New data from the open-label extension of the ORIGIN trial suggests that atacicept, a dual BAFF/APRIL inhibitor, could significantly slow the rate of kidney function decline in patients with IgA nephropathy, potentially mirroring the physiological aging process of kidneys without the disease. The findings, presented at the American Society of Nephrology’s Kidney Week 2024, highlight atacicept's potential as a disease-modifying therapy.
Sustained Reductions in Key Disease Markers
The ORIGIN trial's extension demonstrated that atacicept was associated with sustained reductions in several key markers of IgA nephropathy, including galactose-deficient IgA1 (Gd-IgA1), hematuria, and urine protein to creatinine ratio (UPCR). The 96-week data revealed a 66% mean reduction in Gd-IgA1 levels and a 52% reduction in UPCR. The percentage of patients with hematuria also decreased significantly.
Impact on Kidney Function
Notably, the mean eGFR annualized slope was -0.6 (SE, 0.5) mL/min/1.73m2 per year. According to principal investigator Jonathan Barratt, PhD, Mayer Professor of Renal Medicine at the University of Leicester, this indicates a slowing in the loss of kidney function to a level associated with physiological aging. "So, actually, back to almost health for kidneys, and this is in a high-risk group of patients with IgA nephropathy, where, traditionally, we would expect them to lose 5 to 6 mLs of GFR every year. So, really astounding results and something that I certainly didn't think I was going to see in terms of new therapies."

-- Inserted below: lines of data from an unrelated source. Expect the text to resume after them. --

/-! ### Wiped storage (R140, R381) -/

/-- A wipe leaves the platform and the plans. -/
theorem Dev.wipeDomain_frame : (d.wipeDomain id).plat = d.plat ∧ (d.wipeDomain id).plans = d.plans := by
  unfold Dev.wipeDomain
  dsimp only
  repeat refine iteInduction (motive := fun e : Dev => e.plat = d.plat ∧ e.plans = d.plans) (fun _ => ⟨rfl, rfl⟩) fun _ => ?_
  exact ⟨rfl, rfl⟩

theorem Dev.wipeDomain_cluster (h : isCluster id = true) :
    (d.wipeDomain id).mem = wipeRange (wipeRange d.mem (coreStore (48 * (id / 14) + 4 * (id % 14))) 0x1000000)
        (accWin (4 * (48 * (id / 14) + 4 * (id % 14)))) 0x400000 ∧
      (d.wipeDomain id).cores = d.cores.filter (fun e => e.1 < 48 * (id / 14) + 4 * (id % 14) || 48 * (id / 14) + 4 * (id % 14) + 4 ≤ e.1) ∧
      (d.wipeDomain id).host = d.host := by
  unfold Dev.wipeDomain
  rw [if_pos h]
  exact ⟨rfl, rfl, rfl⟩

/-- The bytes of the first wipe read 0: of a cluster, the storage of its cores. -/
theorem Dev.wipeDomain_cores (h : isCluster id = true) {a : Nat} (hlo : coreStore (48 * (id / 14) + 4 * (id % 14)) ≤ a)
    (hhi : a < coreStore (48 * (id / 14) + 4 * (id % 14)) + 0x1000000) : rdByte (d.wipeDomain id).mem a = 0 := by
  rw [(d.wipeDomain_cluster h).1, rdByte_wipeRange, rdByte_wipeRange, if_pos (show _ ∧ _ from ⟨hlo, hhi⟩), ite_self]

/-- The bytes `lo` to `hi` are the storage of a domain other than a cluster. -/
def domStorage (id lo hi : Nat) : Prop :=
  (id < 56 ∧ id % 14 = 12 ∧ lo = podStore (id / 14) ∧ hi = lo + 0x10000000) ∨ (id < 56 ∧ id % 14 = 13 ∧ lo = podGddr (id / 14) ∧ hi = lo + 0x1000000000) ∨
    (id = 61 ∧ lo = sramBase ∧ hi = lo + 0x8000000) ∨ (id = 62 ∧ lo = sramBase + 0x8000000 ∧ hi = lo + 0x8000000) ∨
    (id = 63 ∧ lo = cobGddr ∧ hi = lo + 0x1000000000)

theorem Dev.wipeDomain_storage {lo hi : Nat} (h : domStorage id lo hi) :
    isCluster id = false ∧ ∃ n, hi = lo + n ∧ (d.wipeDomain id).mem = wipeRange d.mem lo n := by
  have hcluster : 12 ≤ id % 14 → isCluster id = false := fun hi => by simp [isCluster, hi]
  rcases h with ⟨hid, hpod, rfl, rfl⟩ | ⟨hid, hpod, rfl, rfl⟩ | ⟨rfl, rfl, rfl⟩ | ⟨rfl, rfl, rfl⟩ | ⟨rfl, rfl, rfl⟩
  · have hno := hcluster (by omega)
    exact ⟨hno, _, rfl, by simp [Dev.wipeDomain, hno, hid, hpod]⟩
  · have hno := hcluster (by omega)
    exact ⟨hno, _, rfl, by simp [Dev.wipeDomain, hno, hid, hpod]⟩
  all_goals exact ⟨rfl, _, rfl, rfl⟩

/-- A wipe of storage outside the clusters clears it and nothing else. -/
theorem Dev.wipeDomain_rdByte {lo hi : Nat} (h : domStorage id lo hi) (a : Nat) :
    rdByte (d.wipeDomain id).mem a = if lo ≤ a ∧ a < hi then 0 else rdByte d.mem a := by
  obtain ⟨-, n, rfl, hmem⟩ := d.wipeDomain_storage h
  rw [hmem, rdByte_wipeRange]

/-- The encoder forgets its picture and reference pictures, and no session. -/
theorem Dev.wipeDomain_encoder : (d.wipeDomain 82).enc.cur = none ∧
    ∀ n, (d.wipeDomain 82).enc.sess_ n = { d.enc.sess_ n with ref := [] } :=
  ⟨rfl, fun n => Tab.get_map ({} : EncSess) d.enc.sess (fun x => { x with ref := [] }) rfl n⟩

end

theorem exec_wipeDone_done {s : State} {id : Nat} (hst : (s.dev.pow.dom id).st = 4) (hrun : (s.dev.pow.dom id).stopped = false)
    (htime : (s.dev.pow.dom id).since + wipeTime s.dev.plat s.dev.pow id ≤ s.dev.plat.now) : exec (.wipeDone id) s = .next { s with
      dev := ({ s.dev.wipeDomain id with pow := s.dev.pow.upd id (fun x => { x with st := 5, since := s.dev.plat.now }) } : Dev).traceDoms s.dev.pow } :=
  (exec_wipeDone id s).trans (event_of_can _ (by simp [hst, hrun, htime]))

/-! ## OFF (R383, R385) -/

/-- The domain as it goes OFF: a pending ON request begins to act. -/
def Dom.goesOff (x : Dom) (now : Nat) : Dom :=
  { x with st := 0, dwell := true, since := now, offCmds := [], freq := 0, pendOn := false, pendCmds := [],
           wantUp := x.pendOn, onCmds := if x.pendOn then x.pendCmds else [] }

/-- The device whose domain has gone OFF, before its parent is asked for. -/
def Dev.goOff (d : Dev) (id : Nat) : Dev :=
  (({ d with pow := d.pow.upd id (fun x => x.goesOff d.plat.now) } : Dev).traceDoms d.pow).finishAll (d.pow.dom id).offCmds stDone

theorem Dev.goOff_sets (d : Dev) (id : Nat) : d.SetsDom [] id ((d.pow.dom id).goesOff d.plat.now) (d.goOff id) :=
  ((Dev.SetsDom.of_sets (.upd d.pow id fun x => x.goesOff d.plat.now)).replies (Dev.traceDoms_replied ..)).replies (Dev.finishAll_replied ..)

section
variable {s : State} {id : Nat} (hst : (s.dev.pow.dom id).st = 5) (htime : (s.dev.pow.dom id).since + 10000 ≤ s.dev.plat.now)
include hst htime

theorem exec_powerDownDone_alone
    (halone : (s.dev.pow.dom id).pendOn = false ∨ ∀ k, parentOf id = some k → s.dev.pow.on k = true) :
    exec (.powerDownDone id) s = .next { s with dev := s.dev.goOff id } := by
  rw [exec_powerDownDone, execPowerDownDone, event_of_can _ (by simp [hst, htime])]
  split
  · next k hk =>
    refine congrArg (fun e => (.next { s with dev := e } : Res)) (if_neg fun hasks => ?_)
    obtain ⟨hpend, hdown⟩ := Bool.and_eq_true_iff.1 hasks
    rcases halone with hnone | hparent
    · exact Bool.false_ne_true (hnone.symm.trans hpend)
    · have hon := ((Pow.Sets.upd s.dev.pow id (·.goesOff s.dev.plat.now)).on (parentOf_ne hk)).trans (hparent k hk)
      exact Bool.false_ne_true (((Bool.not_eq_true' _).mp hdown).symm.trans hon)
  · rfl

theorem exec_powerDownDone_parent {k : Nat} (hpend : (s.dev.pow.dom id).pendOn = true) (hk : parentOf id = some k) (hdown : s.dev.pow.on k = false) :
    exec (.powerDownDone id) s = .next { s with dev := (s.dev.goOff id).reqOn1 k 0 } := by
  have hon := ((Pow.Sets.upd s.dev.pow id (·.goesOff s.dev.plat.now)).on (parentOf_ne hk)).trans hdown
  rw [exec_powerDownDone, execPowerDownDone, event_of_can _ (by simp [hst, htime])]
  simp only [hk]
  exact congrArg (fun e => (.next { s with dev := e } : Res)) (if_pos (Bool.and_eq_true_iff.2 ⟨hpend, (Bool.not_eq_true' _).mpr hon⟩))

end

/-- A domain that takes an ON request and is not ON rises, is wanted, or has the request pending. -/
theorem Dom.joinsOn_called {x : Dom} (now cmd : Nat) (free : Bool) (hst : x.st ≠ 2) :
    (x.joinsOn now cmd free).wantUp = true ∨ (x.joinsOn now cmd free).st = 1 ∨ (x.joinsOn now cmd free).pendOn = true := by
  unfold Dom.joinsOn Dom.risen
  split
  · exact .inr (.inr ‹_›)
  · split
    · split
      · exact .inr (.inl rfl)
      · exact .inl rfl
    · split
      · exact .inr (.inl ‹_›)
      · exact .inr (.inr rfl)

theorem Dev.reqOn1_called {d : Dev} {k : Nat} (cmd : Nat) (hst : (d.pow.dom k).st ≠ 2) : ∃ ks y, d.SetsDom ks k y (d.reqOn1 k cmd) ∧
    (y.wantUp = true ∨ y.st = 1 ∨ y.pendOn = true) := by
  have hd := Dev.SetsDom.of_replied (Dev.Replied.refl d) k
  cases hoff : (d.pow.dom k).pendOff with
  | false => exact ⟨_, _, hd.reqOn1 cmd hoff, Dom.joinsOn_called _ _ _ hst⟩
  | true => exact ⟨_, _, hd.reqOn1_cancels cmd hoff, Dom.joinsOn_called _ _ _ hst⟩

section
variable {s : State} {id : Nat} (hst : (s.dev.pow.dom id).st = 0) (hdwell : (s.dev.pow.dom id).dwell = true)
  (htime : (s.dev.pow.dom id).since + 10000 ≤ s.dev.plat.now)
include hst hdwell htime

/-- OFF_DWELL_END after its time: the dwell is over, and the domain tries to power up. -/
theorem exec_offDwellEnd_over : ∃ w, s.dev.pow.Sets w id (({ s.dev.pow.dom id with dwell := false } : Dom).risen s.dev.plat.now (s.dev.pow.mayRise id)) ∧
    exec (.offDwellEnd id) s = .next { s with dev := ({ s.dev with pow := w } : Dev).traceDoms s.dev.pow } :=
  ⟨_, .upd_tryUp s.dev.pow id (fun x => { x with dwell := false }) s.dev.plat.now,
    (exec_offDwellEnd id s).trans (event_of_can _ (by simp [hst, hdwell, htime]))⟩

end

/-! ## ON (R381, R382, R385, R388) -/

theorem Pow.tryUps_other (now : Nat) {id : Nat} (l : List Nat) (hl : id ∉ l) (w : Pow) : (l.foldl (fun w k => w.tryUp now k) w).dom id = w.dom id := by
  induction l generalizing w with
  | nil => rfl
  | cons k l ih =>
    obtain ⟨hk, hl⟩ := not_or.1 (mt List.mem_cons.2 hl)
    exact (ih hl _).trans ((w.tryUp_sets now k).others id hk)

theorem not_mem_dependants (id : Nat) : id ∉ dependants id := fun h =>
  parentOf_ne (by simpa using (List.mem_filter.1 h).2) rfl

/-- The trace buffers that waited for domain 83 begin to capture, and no domain changes. -/
theorem Dev.traceUp_pow (d : Dev) (id : Nat) : (d.traceUp id).pow = d.pow := by
  unfold Dev.traceUp
  split
  · rfl
  · refine foldl_keeps (fun e : Dev => e.pow = d.pow) _ (fun e b he => ?_) _ d rfl
    dsimp only
    split
    · exact he
    · exact (Dev.finish_replied ..).pow.trans he

/-- The domain as it comes up: ON, or DRAINING where an OFF request was pending. -/
def Dom.comesUp (x : Dom) (now : Nat) : Dom :=
  { x with st := if x.pendOff then 3 else 2, since := now, idleAt := now, onCmds := [], pendOff := false, pendCmds := [],
           offCmds := if x.pendOff then x.pendCmds else [] }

Trial Design and Patient Population
The phase 2b ORIGIN trial initially enrolled participants from 65 centers across 13 countries, who were administered atacicept or placebo weekly for 36 weeks. Following this, patients entered an open-label extension where all received atacicept 150 mg for an additional 60 weeks. Of the 113 patients who received at least one dose of atacicept, 90% completed the open-label extension. The cohort had a median age of 37 years, with a mean baseline eGFR of 62 mL/min/1.73m2 and a mean UPCR of 1.8 g/g.
Safety Profile
The safety data from the 60-week open-label extension period showed a similar proportion of patients with treatment-emergent adverse events (77%) compared to the atacicept group during the 36-week double-blind period (73%) and the placebo group (82%).
Future Implications
Atacicept is currently under evaluation in a phase 3 trial, ORIGIN. Vera Therapeutics announced the completion of enrollment for this trial in September 2024, with topline results anticipated in Q2 2025. These findings could represent a significant advancement in preventing kidney failure in patients with IgA nephropathy.